Schipper J, Menkhaus R, Treier A, Dütemeyer V, Biermann A L, Hillemanns P, von Kaisenberg C, Brodowski L
Dr. Schmidt-Pich und Kollegen MVZ GmbH, Georgstraße 34, 30159, Hannover, Germany.
Kinderwunschzentrum Minden, Simenonsplatz 17, 32423, Minden, Germany.
Arch Gynecol Obstet. 2025 May 27. doi: 10.1007/s00404-025-08064-w.
The objective of this study was to ascertain the awareness of the guideline since its publication, its impact on outpatient approaches, implementation, and any alterations to daily practices.
A questionnaire containing 36 items pertaining to first-trimester diagnostics and therapy was distributed to certificated gynecologists specializing in screening in Lower Saxony and East Westphalia. The questionnaire contained both multiple choice and open questions. The questions addressed information about the structure of the study population, the presentation of mandatory and optionally recommended settings for early structured fetal malformation diagnostics and echocardiography, the basic treatment regimens for first-trimester screening, and the utilization and management of non-invasive fetal test systems.
92.1% of the 38 respondents were familiar with the guideline at the time of the survey. The mandatory recommended structures are consistently displayed by 92.1-100% of participants, the remaining optional settings are displayed ranging from 7.9 to 55.3%. The majority of participants consider the combination of biochemistry and ultrasound markers as an indication for invasive diagnostics. 71.1% offer a non-invasive prenatal test in parallel with the first-trimester screening, while 65.8% of participants offer screening for preeclampsia. It was indicated by the participants that the publication of the guideline tended to have an impact on the outpatient approach to first-trimester screening. On average, the participants have modified their practice in first-trimester screening since the guideline was published.

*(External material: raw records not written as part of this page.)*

/-- Destination indices whose VALID entry names MD (R396). -/
def mdEntries (l : List (Nat × DestEntry)) : List Nat := (l.filter fun e => e.2.valid ∧ e.2.internal.getLsbD 30).map (·.1)

/-- The current entries after a commit: the staged ones replace theirs, under the next epoch. -/
def Routes.committedTable (r : Routes) : List (Nat × DestEntry) :=
  r.staged.foldl (fun l e => tset e.1 { e.2 with epoch := (r.epoch + 1) % 4 } l) r.current

/-- A commit takes effect (R223, R396). -/
def Routes.commit (r : Routes) : Routes :=
  { r with current := r.committedTable, previous := r.staged.map fun e => (e.1, (tget e.1 r.current).getD {}), staged := []
           version := r.version + 1, epoch := (r.epoch + 1) % 4, prevOrdered := r.ordered, prevOther := r.other, ordered := 0, other := 0
           committed := true, number := (mdEntries r.committedTable).headD 0xFFFF }

/-- A stream is RUNNING or in HOLD. -/
def State.anyStation (s : State) : Bool :=
  (List.range 64).any fun n => (s.stream n).state == .running || (s.stream n).state == .hold

/-- The checks and effect of ROUTE_COMMIT. -/
def commitVerdict (c : Cmd) (s : State) : CmdVerdict :=
  let r := s.routes
  let md := mdEntries r.committedTable
  let renumbers := md.headD 0xFFFF != r.number && (!s.traverses.isEmpty || !s.tallies.isEmpty || s.anyStation)
  verdictOf
    (firstChecks c 0 s ++
     [(r.staged.isEmpty || decide (md.length ≠ 1), Status.badArg), (c.notZero, Status.denied), (c.staleFor r.version, Status.stale),
      (decide (r.prevOrdered + r.prevOther > 0) || renumbers, Status.busy)])
    (.accept { objKind := 8, version := r.version + 1, effect := fun _ s => joinNew s (s.setRoutes Routes.commit) })

/-- ROUTE_COMMIT. -/
def execRouteCommit (c : Command) (s : State) : Host.Outcome State Fault Refusal := runCommand (fun d => d.opcode = 0x12) commitVerdict c s

/-! ### Mirrors and telemetry (R214-R216, R225) -/

/-- The port takes part in a traverse, tally, stream or phase plat (R216). -/
def State.portInUse (s : State) (p : Nat) : Bool :=
  (s.parcels.any fun e => (s.treePorts e.1).any (fun t => t.2.contains p) || e.2.phases.any fun x => x.bearings.any fun b => b.ports.getLsbD p) ||
  (List.range 64).any fun n => (s.stream n).state != .off && ((s.stream n).ingressPort == p || (s.stream n).relay.getLsbD p)

/-- The checks and effect of MIRROR_SET. -/
def mirrorVerdict (c : Cmd) (s : State) : CmdVerdict :=
  let i := c.arg 0 4
  if i = 15 then
    let port := c.arg 8 8
    let period := c.arg 96 32
    verdictOf
      (firstChecks c 0 s ++
       [(decide ((port ≥ 128 ∧ port ≠ 0xFF) ∨ (period ≠ 0 ∧ (period < 10 ∨ period > 1000000))) || (port < 128 && s.portInUse port), Status.badArg),
        (c.notZero, Status.denied), (c.staleFor s.monitor.version, Status.stale)])
      (.accept
        { objKind := 11, object := 15, version := s.monitor.version + 1
          effect := fun _ s => { s with monitor :=
            { s.monitor with analysisPort := port, limit := c.arg 32 32, collectorPart := c.arg 64 16, collectorPort := c.arg 80 8
                             periodUs := period, version := s.monitor.version + 1, lastAt := s.clock } } })
  else
    let n := leNat (c.buffer.take 16)
    let new := mirrorOf n
    let old := s.monitor.sessions.getD i {}
    verdictOf
      (firstChecks c 16 s ++
       [(decide (bitsAt n 0 4 ≠ i ∨ bitAt n 7 ∨ new.match_ = 3 ∨ (new.match_ < 2 ∧ new.port ≥ 128)), Status.badArg),
        (decide (new.parcel ≠ c.parcel) || (old.valid && old.parcel != c.parcel) ||
          !((s.parcel c.parcel).map (·.plat.mirrorOk)).getD false, Status.denied),
        (c.staleFor old.version, Status.stale)])
      (.accept
        { objKind := 11, object := i, version := old.version + 1
          effect := fun _ s => { s with monitor := { s.monitor with sessions := s.monitor.sessions.modify i fun o =>
            { new with copies := o.copies, drops := o.drops, version := o.version + 1 } } } })

/-- MIRROR_SET of a session. -/
def execMirrorSet (c : Command) (s : State) : Host.Outcome State Fault Refusal :=
  runCommand (fun d => d.opcode = 0x13 ∧ d.arg 0 4 ≠ 15) mirrorVerdict c s

/-- MIRROR_SET of the part settings. -/
def execMirrorSetPart (c : Command) (s : State) : Host.Outcome State Fault Refusal :=
  runCommand (fun d => d.opcode = 0x13 ∧ d.arg 0 4 = 15) mirrorVerdict c s

/-! ### Budgets (R349-R352) -/

/-- The trigger of a WAKE action: any mark, periodic. -/
def wakeTrigger (stream : Nat) : Trigger :=
  { stream := stream, periodic := true, anyStep := true, anyLayer := true, anyPhase := true, anySub := true }

/-- The parcel has a WAKE action on the stream. -/
def State.hasWake (s : State) (parcel stream : Nat) : Bool :=
  s.actions.any fun a => match a.kind with
    | .wake p n => p == parcel && n == stream
    | _ => false

/-- WAKE actions of streams that no budget of the parcel names any longer are deleted (R351). -/
def dropWakes (parcel : Nat) (s : State) : State :=
  let named := ((s.parcel parcel).map fun p => p.budgets.filterMap (·.2.stream)).getD []
  { s with actions := s.actions.filter fun a => match a.kind with
      | .wake p n => p ≠ parcel || named.contains n
      | _ => true }

/-- The checks and effect of BUDGET_SET. -/
def budgetVerdict (c : Cmd) (s : State) : CmdVerdict :=
  let gs := (List.range Config.groups).filter fun g => c.flag g
  let ns := c.arg 32 32
  let stream := c.arg 64 6
  let bound := c.flag 70
  let removes := ns == 0xFFFFFFFF
  let p := (s.parcel c.parcel).getD {}
  let wakes := bound && !removes && !s.hasWake c.parcel stream
  verdictOf
    (firstChecks c 0 s ++
     [(gs.isEmpty || (bound && (s.stream stream).parcel != c.parcel), Status.badArg),
      (decide (c.parcel ≠ 0) && gs.any (fun g => g < 8 && (groupPorts g).all fun q => !p.plat.ports.getLsbD q), Status.denied),
      (c.staleFor p.version, Status.stale),
      (wakes && noActionRoom c.parcel s, Status.noSpace)])
    (.accept
      { objKind := 9, object := c.parcel, version := p.version + 1, result := if wakes then s.freshOrdinal.toNat else 0
        effect := fun _ s =>
          let s := s.setParcel c.parcel fun p =>
            { p with version := p.version + 1
                     budgets := gs.foldl (fun l g => if removes then tdel g l else tset g { ns := ns, stream := if bound then some stream else none } l)
                       p.budgets }
          let s := if wakes then addAction c.parcel (wakeTrigger stream) (.wake c.parcel stream) s else s
          settleDebug (forEach gs exitIfDeep (dropWakes c.parcel s)) })

/-- BUDGET_SET. -/
def execBudgetSet (c : Command) (s : State) : Host.Outcome State Fault Refusal := runCommand (fun d => d.opcode = 0x14) budgetVerdict c s

/-! ### Streams (R118, R126, R352) -/

/-- Groups some parcel has bound to a stream (R351). -/
def State.boundGroups (s : State) (n : Nat) : List Nat :=
  (List.range Config.groups).filter fun g => s.parcels.any fun e => (tget g e.2.budgets).any fun b => b.stream == some n

/-- A stream on both timebase dies. -/
def setStream (n : Nat) (f : Stream → Stream) (s : State) : State :=
  { s with timebases := s.timebases.map fun b => { b with streams := lmap n f b.streams } }

/-- A stream's last mark and counters cleared (R117, R118). -/
def Stream.cleared (x : Stream) : Stream :=
  { x with state := .unset, coord := {}, markNo := 0, backRej := 0, skipRej := 0, srcRej := 0, conflict := 0, repeats := 0, timeouts := 0,
           intervals := [], marked := false }

/-- A stream that enters UNSET keeps its actions; its mark numbers begin anew, and copies of its old replica on the ring are void. -/
def renewStream (n : Nat) (s : State) : State :=
  { s with actions := s.actions.map fun a => if a.trigger.stream = n then { a with last := none } else a
           ringSync := s.ringSync.filter fun y => y.stream ≠ n }

/-- STATION completion (Table 14.6): the state entered. -/
def stationEvent (n : Nat) (x : Stream) (s : State) : State :=
  postEvent x.parcel 5 0 (packFields [(0, 6, n), (8, 2, x.state.code), (32, 32, x.markNo.toNat)]) s

/-- The effect of STATION_SOURCE on a stream: OFF alone changes STATE and ignores the rest, in HOLD too and without a completion (log 102); a
stream that is OFF enters UNSET (log 35). A stream that changes parcel keeps its actions, which still fire on its marks (log 101). -/
def sourceStream (c : Cmd) (x : Stream) : Stream :=
  if c.flag 7 then { x with state := .off, version := x.version + 1 }
  else
    let x := { x with ingressPort := c.arg 8 8, pin := c.flag 16, parcel := c.arg 96 16, originPart := c.arg 32 16, originPort := c.arg 48 8
                      timeoutUs := c.arg 64 24, relay := BitVec.ofNat 128 (c.arg 128 128), version := x.version + 1 }
    if c.flag 6 then x.cleared else if x.state = .off then { x with state := .unset, intervals := [], marked := false } else x

/-- The ports a STATION_SOURCE names include the analysis port, which takes part in no stream (R216, log 103). -/
def Cmd.namesAnalysis (c : Cmd) (s : State) : Bool :=
  s.monitor.analysisPort < 128 && (c.arg 8 8 == s.monitor.analysisPort || (c.arg 128 128).testBit s.monitor.analysisPort)

/-- The checks and effect of STATION_SOURCE. -/
def sourceVerdict (c : Cmd) (s : State) : CmdVerdict :=
  let n := c.arg 0 6
  let x := s.stream n
  verdictOf
    (firstChecks c 0 s ++
     [(!c.flag 7 && (c.namesAnalysis s || decide (c.arg 64 24 = 0 ∨ (c.arg 8 8 ≥ 128 ∧ c.arg 8 8 ≠ 0xFF) ∨ (s.parcel (c.arg 96 16)).isNone)),
       Status.badArg),
      (c.notZero, Status.denied), (c.staleFor x.version, Status.stale)])
    (.accept
      { objKind := 7, object := n, version := x.version + 1
        effect := fun _ s =>
          let s := setStream n (sourceStream c) s
          let s := if (s.stream n).state = .unset ∨ (s.stream n).state = .off then renewStream n s else s
          let resets := c.flag 6 && !c.flag 7
          let s := if resets ∧ x.state = .hold then stationEvent n (s.stream n) s else s
          if resets then forEach (s.boundGroups n) exitIfDeep s else s })

/-- STATION_SOURCE that sets a stream. -/
def execStationSource (c : Command) (s : State) : Host.Outcome State Fault Refusal :=
  runCommand (fun d => d.opcode = 0x15 ∧ !d.flag 7) sourceVerdict c s

/-- STATION_SOURCE with OFF = 1. -/
def execStationSourceOff (c : Command) (s : State) : Host.Outcome State Fault Refusal :=
  runCommand (fun d => d.opcode = 0x15 ∧ d.flag 7) sourceVerdict c s

/-! ### Firmware slots (R364, R365) -/

/-- A HANDOVER action exists. -/
def State.hasHandover (s : State) : Bool := s.actions.any fun a => a.kind.code == 7

/-- The checks of FW_STAGE; the image is taken when its effect ends. -/
def fwStageVerdict (c : Cmd) (s : State) : CmdVerdict :=
  let slotB := c.flag 0
  let v := s.boot.slotVersion slotB
  verdictOf
    (firstChecks c 0 s ++
     [(decide (c.len < 1025 ∨ c.len > 8388608), Status.badArg), (c.notZero, Status.denied), (c.staleFor v, Status.stale),
      (slotB == s.boot.slotB || s.hasHandover, Status.busy)])
    (.accept
      { objKind := 13, object := bit slotB, version := v + 1
        ending := .fwStage (bit slotB) (c.arg 32 32) (c.data.take c.len) (c.dataOk && c.len ≤ c.data.length)
        effect := fun _ s => { s with boot := s.boot.raiseSlot slotB } })

/-- FW_STAGE. -/
def execFwStage (c : Command) (s : State) : Host.Outcome State Fault Refusal := runCommand (fun d => d.opcode = 0x19) fwStageVerdict c s

/-- The checks and effect of FW_HANDOVER: its object is the slot that is not running. -/
def handoverVerdict (c : Cmd) (s : State) : CmdVerdict :=
  let slotB := !s.boot.slotB
  let v := s.boot.slotVersion slotB
  let raise (s : State) : State := { s with boot := s.boot.raiseSlot slotB }
  if c.flag 0 then
    verdictOf
      (firstChecks c 0 s ++
       [(!((s.action (c.word 32)).any fun a => a.kind.code == 7), Status.badArg), (c.notZero, Status.denied), (c.staleFor v, Status.stale)])
      (.accept { objKind := 13, object := bit slotB, version := v + 1, effect := fun _ s => dropAction (c.word 32) (raise s) })
  else
    verdictOf
      (firstChecks c 0 s ++
       [(c.trigger.periodic || !s.boot.validSlot slotB || decide (hoAccept (s.boot.image slotB) > hoWrite s.boot.runningImage) || !c.streamOk s,
          Status.badArg),
        (c.notZero, Status.denied), (c.staleFor v, Status.stale), (s.hasHandover, Status.busy), (noActionRoom c.parcel s, Status.noSpace)])
      (.accept
        { objKind := 13, object := bit slotB, version := v + 1, result := s.freshOrdinal.toNat
          effect := fun seq s => addAction c.parcel c.trigger (.handover (bit slotB) seq) (raise s) })

/-- FW_HANDOVER that creates the action. -/
def execFwHandover (c : Command) (s : State) : Host.Outcome State Fault Refusal :=
  runCommand (fun d => d.opcode = 0x1A ∧ !d.flag 0) handoverVerdict c s

/-- FW_HANDOVER with CANCEL = 1. -/
def execFwHandoverCancel (c : Command) (s : State) : Host.Outcome State Fault Refusal :=
  runCommand (fun d => d.opcode = 0x1A ∧ d.flag 0) handoverVerdict c s

/-! ### DEBUG_OPEN (R374) -/

/-- LEVEL codes. -/
def levelOf : Nat → DebugLevel
  | 0 => .none
  | 1 => .telemetry
  | 2 => .parcel
  | _ => .full
def DebugLevel.code : DebugLevel → Nat
  | .none => 0
  | .telemetry => 1
  | .parcel => 2
  | .full => 3

/-- The consent record of Table 17.14 is good for a subject (R374). -/
def consentOk (s : State) (subject : Nat) (bs : Bytes) : Bool :=
  let n := leNat (bs.take 128)
  match s.parcel subject with
  | none => false
  | some p =>
    p.plat.consentKey != 0 && bitsAt n 0 64 == s.trust.serial.toNat && bitsAt n 64 16 == subject &&
    bitsAt n 96 32 == p.version.toNat && bitsAt n 128 64 ≤ s.book.next && s.book.next ≤ bitsAt n 192 64 &&
    verifiesHalves (littleHalves (leBytes 96 p.plat.consentKey.toNat)) (littleHalves ((bs.drop 128).take 96)) (bs.take 128)
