-- ==== Sys2Proof/Machine/Ledger.lean ====
section
/-! DEFINITION. Commands on ledger regions: LEDGER_ALLOC, LEDGER_LOAD, LEDGER_SAVE, APPLY and EASEMENT_GRANT (R129-R150, R160, R161,
Table 6.4), and AUDIT_READ (R294, R384). -/
namespace Sys2Proof.Machine

/-! ### Shared parts -/

/-- The rows of Table 6.4 for any command naming a region, from the second on. -/
def regionChecks (c : Cmd) (r : Region) : List (Bool × Nat) :=
  [(r.parcel != c.parcel, Status.denied), (c.staleFor r.version, Status.stale), (r.running.isSome, Status.busy)]

/-- A command on a region is accepted: VERSION rises, and the command holds the region's running mark until it ends (R139). -/
def takeRegion (slot seq : Nat) (s : State) : State :=
  s.setRegion slot fun r => { r with version := r.version + 1, running := some seq }

/-- The running mark a command holds is released. -/
def releaseRegion (seq : Nat) (s : State) : State :=
  { s with regions := s.regions.map fun e => if e.2.running = some seq then (e.1, { e.2 with running := none }) else e }

/-- A member table of this part names the region (R136, R161); those of one parcel where one is given. -/
def State.named (s : State) (handle : Nat) (parcel : Option Nat) : Bool :=
  s.traverses.any fun e => (match parcel with
      | some p => e.2.ctx.parcel == p
      | none => true) &&
    (e.2.ctx.entries.any (fun m => m.region == handle) || match e.2.prev with
      | some k => k.1.entries.any fun m => m.region == handle
      | none => false)

/-! ### LEDGER_ALLOC (R129, R131, R135, R136) -/

/-- A slot no region has; which one the part takes is open (R129, log 6). -/
def State.freshSlot (s : State) : Nat :=
  let first := s.drawn % 65535
  (((List.range (s.regions.length + 1)).map fun i => (first + i) % 65535 + 1).find? fun n => (tget n s.regions).isNone).getD 1

/-- SERIAL of a slot's next use: 1 at first, then one more each time, from 0xFFFF to 1 (R129). -/
def State.nextSerial (s : State) (slot : Nat) : Nat :=
  match tget slot s.serials with
  | none => 1
  | some n => if n = 0xFFFF then 1 else n + 1

/-- The stream ranges of two regions overlap (R135). -/
def Region.streamsMeet (a b : Region) : Bool :=
  decide (a.gradElemFirst < b.gradElemFirst + 4096 * b.stripes ∧ b.gradElemFirst < a.gradElemFirst + 4096 * a.stripes)

/-- R135 for a region with GRAD_VALID = 1. -/
def State.gradOk (s : State) (r : Region) : Bool :=
  r.gradElemFirst % 4096 == 0 && (s.traverse r.gradTraverse).all (fun v => fmtElems v.ctx.fmtIn ≤ 4096) &&
  (s.bound r.gradTraverse).all fun e => !r.streamsMeet e.2

/-- The BAD_ARG row of Table 6.4 for a create, and the ranges of Table 6.1. -/
def State.regionBad (s : State) (r : Region) : Bool :=
  decide (r.kind > 4 ∨ r.accType = 3 ∨ (r.int4 ∧ r.kind ≠ 0) ∨ (r.mirror ∧ r.kind = 4) ∨ (r.gradValid ≠ (1 ≤ r.kind ∧ r.kind ≤ 3)) ∨
    r.base > 29 ∨ r.count = 0 ∨ r.normF > 62 ∨ r.scatterF > 62) || (r.gradValid && !s.gradOk r)

/-- The checks and effect of LEDGER_ALLOC. -/
def allocVerdict (c : Cmd) (s : State) : CmdVerdict :=
  let h := c.arg 0 32
  let new := regionOf c.buffer
  if c.flag 32 then
    match s.regionAt h with
    | none => .reject Status.badArg 0
    | some (slot, r) =>
      verdictOf (firstChecks c 0 s ++ regionChecks c r ++ [(!r.grantees.isEmpty || s.named h none, Status.busy)])
        (.accept
          { objKind := 3, object := h, version := r.version + 1
            effect := fun _ s => freeExtents r.extents { s with regions := tdel slot s.regions } })
  else if h = 0 then
    let needs := new.needs s
    let room := allocExtents s needs
    let count := (s.regions.filter fun e => e.2.parcel = c.parcel).length
    let full := decide (s.regions.length ≥ 65535) || !s.ledgerOk || s.overQuota c.parcel (needBytes needs) ||
      decide (count ≥ ((s.parcel c.parcel).map fun p => p.plat.regionQuota).getD 0)
    let slot := s.freshSlot
    let serial := s.nextSerial slot
    verdictOf
      (firstChecks c 128 s ++
       [(!regionZero c.buffer || s.regionBad new, Status.badArg), (new.parcel != c.parcel, Status.denied), (c.staleFor 0, Status.stale),
        (!full && (match room with
          | .inr unzeroed => unzeroed
          | .inl _ => false), Status.busy),
        (full || (match room with
          | .inr _ => true
          | .inl _ => false), Status.noSpace)])
      (.accept
        { objKind := 3, object := slot + serial * 65536, version := 1, result := slot + serial * 65536
          effect := fun _ s =>
            let xs := match room with
              | .inl xs => xs
              | .inr _ => []
            State.draw 1 { s with regions := tset slot { new with serial := serial, extents := xs } s.regions
                                  serials := tset slot serial s.serials } })
  else
    match s.regionAt h with
    | none => .reject Status.badArg 0
    | some (slot, r) =>
      verdictOf
        (firstChecks c 128 s ++ [(!regionZero c.buffer || decide (new.normF > 62), Status.badArg), (new.parcel != c.parcel, Status.denied)] ++
         regionChecks c r ++ [(new.fixedPart != r.fixedPart, Status.badArg)])
        (.accept
          { objKind := 3, object := h, version := r.version + 1
            effect := fun seq s => takeRegion slot seq (s.setRegion slot fun r => r.tuned new) })

/-- LEDGER_ALLOC that creates a region. -/
def execLedgerAllocCreate (c : Command) (s : State) : Host.Outcome State Fault Refusal :=
  runCommand (fun d => d.opcode = 9 ∧ !d.flag 32 ∧ d.arg 0 32 = 0) allocVerdict c s

/-- LEDGER_ALLOC that changes a region. -/
def execLedgerAllocChange (c : Command) (s : State) : Host.Outcome State Fault Refusal :=
  runCommand (fun d => d.opcode = 9 ∧ !d.flag 32 ∧ d.arg 0 32 ≠ 0) allocVerdict c s

/-- LEDGER_ALLOC with FREE = 1. -/
def execLedgerAllocFree (c : Command) (s : State) : Host.Outcome State Fault Refusal :=
  runCommand (fun d => d.opcode = 9 ∧ d.flag 32) allocVerdict c s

The recommendations outlined in the guideline have achieved a high level of awareness among most outpatient specialists, thereby exerting a notable influence on the formulation of treatment algorithms. In the contemporary context of patient-centered medicine and rapidly evolving healthcare, guidelines have emerged as a pivotal instrument for the effective aggregation of information.
本研究的目的是确定该指南自发布以来的知晓情况、其对门诊诊疗方法、实施情况以及日常实践的任何改变所产生的影响。
一份包含36项关于孕早期诊断和治疗内容的问卷被分发给下萨克森州和东威斯特法伦州专门从事筛查工作的认证妇科医生。问卷包含多项选择题和开放式问题。问题涉及研究人群的结构信息、早期结构性胎儿畸形诊断和超声心动图的强制及可选推荐设置、孕早期筛查的基本治疗方案,以及无创胎儿检测系统的使用和管理。
在调查时,38名受访者中有92.1%熟悉该指南。92.1% - 100%的参与者始终展示了强制推荐的结构,其余可选设置的展示比例在7.9%至55.3%之间。大多数参与者认为生物化学和超声标志物的组合是侵入性诊断的指征。71.1%的人在孕早期筛查的同时提供无创产前检测,而65.8%的参与者提供子痫前期筛查。参与者表示,该指南的发布往往会对孕早期筛查的门诊诊疗方法产生影响。自该指南发布以来,参与者平均已改变了他们在孕早期筛查中的做法。
该指南中概述的建议在大多数门诊专科医生中已获得较高的知晓度,从而对治疗算法的制定产生了显著影响。在以患者为中心的医学和快速发展的医疗保健的当代背景下,指南已成为有效汇总信息的关键工具。